Arts and Culture | High Holidays

Books that made a difference — Phyllis Braun

Phyllis Braun

For me, it isn’t any one book, it is books in general — though I have fond memories of reading all of Louisa May Alcott’s works when I was a girl, despite what I see now as her somewhat overbearing preachiness.

I can still remember being a pre-reader, at once mesmerized and terrified as my first grade teacher turned the pages of a giant “Fun with Dick and Jane,” wondering how I’d ever be able to read myself (back then, kids weren’t expected to be reading by kindergarten). I don’t recall how I got from pre-reader to bookworm, but it happened pretty fast.

I remember the thrill of reading a whole young adult novel in one day, home from school with chicken pox. By third grade I was reading “The Diary of Anne Frank”; it did make quite an impression but I was probably a little too young to completely take it all in.

Nowadays, I joke that my library card is my most prized possession and I feel positively bereft if I don’t have an audio book for the car and at least one “real” book going at home.

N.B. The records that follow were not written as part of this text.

/-- What arrives at a step: the environment's class 0xC codes, without a TEA value, and the TRAPs routed here, each with its own. -/
theorem mem_arrivals (k : Nat) (x : PendingIrq) :
    x ∈ arrivals k ↔ (x.code ∈ Config.raiseIrq k ∧ slice x.code 12 4 = 0xC#4 ∧ x.tea = none) ∨
      ∃ v, ⟨x.code, v⟩ ∈ Config.routedTraps k ∧ routable x.code = true ∧ x.tea = some (v.setWidth 64) := by
  obtain ⟨c, t⟩ := x
  simp only [arrivals, List.mem_append, List.mem_map, List.mem_filter, beq_iff_eq, PendingIrq.mk.injEq]
  constructor
  · rintro (⟨a, ⟨h, h'⟩, rfl, rfl⟩ | ⟨⟨a, v⟩, ⟨h, h'⟩, rfl, rfl⟩)
    exacts [.inl ⟨h, h', rfl⟩, .inr ⟨v, h, h', rfl⟩]
  · rintro (⟨h, h', rfl⟩ | ⟨v, h, h', rfl⟩)
    exacts [.inl ⟨c, ⟨h, h'⟩, rfl, rfl⟩, .inr ⟨⟨c, v⟩, ⟨h, h'⟩, rfl, rfl⟩]

/-- A pending code has a first entry, whose TEA value is the one its entry writes. -/
theorem pendingTea_eq {s : State} {c : Half} (h : c ∈ s.pending.map PendingIrq.code) :
    ∃ l p r, s.pending = l ++ p :: r ∧ (∀ q ∈ l, q.code ≠ c) ∧ p.code = c ∧ pendingTea c s = p.tea := by
  obtain ⟨x, hx, he⟩ := List.mem_map.1 h
  rcases hf : s.pending.find? fun p => p.code == c with _ | p
  · exact absurd (beq_iff_eq.2 he) (List.find?_eq_none.1 hf x hx)
  · obtain ⟨h1, l, r, h2, h3⟩ := List.find?_eq_some_iff_append.1 hf
    exact ⟨l, p, r, h2, fun q hq => by simpa using h3 q hq, beq_iff_eq.1 h1, by rw [pendingTea, hf]; rfl⟩

/-- The entry of an interrupt writes TEA where its code came with a value. -/
theorem takeInterrupt_tea (c : Half) (s : State) : (takeInterrupt c s).tea = (pendingTea c s).getD s.tea := by
  unfold takeInterrupt; cases pendingTea c s <;> rfl

/-- The codes after one more interrupt: those there were, with its own at the end if it is new. -/
theorem addPending_codes (p : List PendingIrq) (x : PendingIrq) :
    (addPending p x).map PendingIrq.code =
      if x.code ∈ p.map PendingIrq.code then p.map PendingIrq.code else p.map PendingIrq.code ++ [x.code] := by
  have h : (p.any fun y => y.code == x.code) = true ↔ x.code ∈ p.map PendingIrq.code := by
    simp only [List.any_eq_true, beq_iff_eq, List.mem_map]
  rw [addPending]
  by_cases hx : x.code ∈ p.map PendingIrq.code
  · rw [if_pos (h.2 hx), if_pos hx, List.map_map]
    refine List.map_congr_left fun y _ => ?_
    rw [Function.comp_apply]; split <;> rfl
  · rw [if_neg (mt h.1 hx), if_neg hx, List.map_append]; rfl

/-- The codes that are pending after some interrupts have arrived. -/
theorem mem_codes_foldl_addPending (l p : List PendingIrq) (c : Half) :
    c ∈ (l.foldl addPending p).map PendingIrq.code ↔ c ∈ p.map PendingIrq.code ∨ c ∈ l.map PendingIrq.code := by
  induction l generalizing p with
  | nil => simp
  | cons x l ih =>
    rw [List.foldl_cons, ih, addPending_codes, List.map_cons, List.mem_cons]
    split
    · rename_i h
      exact ⟨fun | .inl a => .inl a | .inr a => .inr (.inr a), fun | .inl a => .inl a | .inr (.inl a) => .inl (a ▸ h) | .inr (.inr a) => .inr a⟩
    · rw [List.mem_append, List.mem_singleton, or_assoc]

/-- The pending codes stay without repeats. -/
theorem nodup_foldl_addPending (l : List PendingIrq) {p : List PendingIrq} (h : (p.map PendingIrq.code).Nodup) :
    ((l.foldl addPending p).map PendingIrq.code).Nodup := by
  induction l generalizing p with
  | nil => exact h
  | cons x l ih =>
    refine ih ?_
    rw [addPending_codes]
    split
    · exact h
    · rename_i hx
      exact List.nodup_append.2 ⟨h, List.nodup_singleton _, fun a ha b hb => by
        rw [List.mem_singleton] at hb; rintro rfl; exact hx (hb ▸ ha)⟩

/-- An entry after one more interrupt: as it was, of another code or given no TEA value, or with the TEA value that came. -/
theorem mem_addPending {p : List PendingIrq} {x y : PendingIrq} (h : y ∈ addPending p x) :
    (y ∈ p ∧ (x.code = y.code → x.tea = none)) ∨
      (x.code = y.code ∧ y.tea = x.tea ∧ (x.tea = none → x.code ∉ p.map PendingIrq.code)) := by
  rw [addPending] at h
  split at h
  · obtain ⟨z, hz, rfl⟩ := List.mem_map.1 h
    split
    · rename_i hc
      rcases hx : x.tea with _ | v
      · exact .inl ⟨by simpa using hz, fun _ => rfl⟩
      · exact .inr ⟨(beq_iff_eq.1 hc).symm, rfl, nofun⟩
    · rename_i hc; exact .inl ⟨hz, fun e => absurd e.symm (by simpa using hc)⟩
  · rename_i hx
    rcases List.mem_append.1 h with h | h
    · exact .inl ⟨h, fun hc => (hx (List.any_eq_true.2 ⟨y, h, beq_iff_eq.2 hc.symm⟩)).elim⟩
    · rw [List.mem_singleton] at h; subst h
      exact .inr ⟨rfl, rfl, fun _ hm => hx (List.any_eq_true.2 (by simpa using hm))⟩

/-- Where the TEA value of an entry is from, after some interrupts have arrived: an arrival of its code that brought one, or, where
none did, the entry as it was, or nowhere. -/
theorem mem_foldl_addPending {l p : List PendingIrq} {y : PendingIrq} (h : y ∈ l.foldl addPending p) :
    (∃ x ∈ l, x.code = y.code ∧ x.tea ≠ none ∧ y.tea = x.tea) ∨
      ((∀ x ∈ l, x.code = y.code → x.tea = none) ∧
        (y ∈ p ∨ (y.tea = none ∧ y.code ∉ p.map PendingIrq.code ∧ y.code ∈ l.map PendingIrq.code))) := by
  have cons {x : PendingIrq} {l : List PendingIrq} (hx : x.code = y.code → x.tea = none)
      (hl : ∀ z ∈ l, z.code = y.code → z.tea = none) : ∀ z ∈ x :: l, z.code = y.code → z.tea = none :=
    List.forall_mem_cons.2 ⟨hx, hl⟩
  induction l generalizing p with
  | nil => exact .inr ⟨nofun, .inl h⟩
  | cons x l ih =>
    rcases ih h with ⟨z, hz, hr⟩ | ⟨hn, h | ⟨ht, hp, hc⟩⟩
    · exact .inl ⟨z, .tail _ hz, hr⟩
    · rcases mem_addPending h with ⟨hy, hx⟩ | ⟨hc, ht, hp⟩
      · exact .inr ⟨cons hx hn, .inl hy⟩
      · by_cases hx : x.tea = none
        · exact .inr ⟨cons (fun _ => hx) hn, .inr ⟨ht.trans hx, hc ▸ hp hx, hc ▸ .head _⟩⟩
        · exact .inl ⟨x, .head _, hc, hx, ht⟩
    · rw [addPending_codes] at hp
      have hx : x.code ≠ y.code := fun e => by
        rw [← e] at hp; split at hp
        · exact hp ‹_›
        · exact hp (by simp)
      refine .inr ⟨cons (fun e => absurd e hx) hn, .inr ⟨ht, fun hm => hp ?_, .tail _ hc⟩⟩
      split
      · exact hm
      · exact List.mem_append_left _ hm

Of the books I’ve read in the past few years, one that stands out is “Born on a Blue Day: Inside the Extraordinary Mind of an Autistic Savant” by Daniel Tammet.Tammet suffered epileptic seizures as a child and at age 25 was diagnosed with Asperger’s syndrome, a mild form of autism. Tammet also has synethesia, which means he experiences numbers and words visually and emotionally.

I was enthralled by his ability to solve complex equations by seeing their shapes, to learn foreign languages easily, and to perceive the number 4, for example, as quiet and shy. But what truly inspired me was Tammet’s ability, despite his many challenges, to create a rich and fulfilling life, and to share it in this eloquent memoir.

Phyllis Braun is executive editor of the Arizona Jewish Post.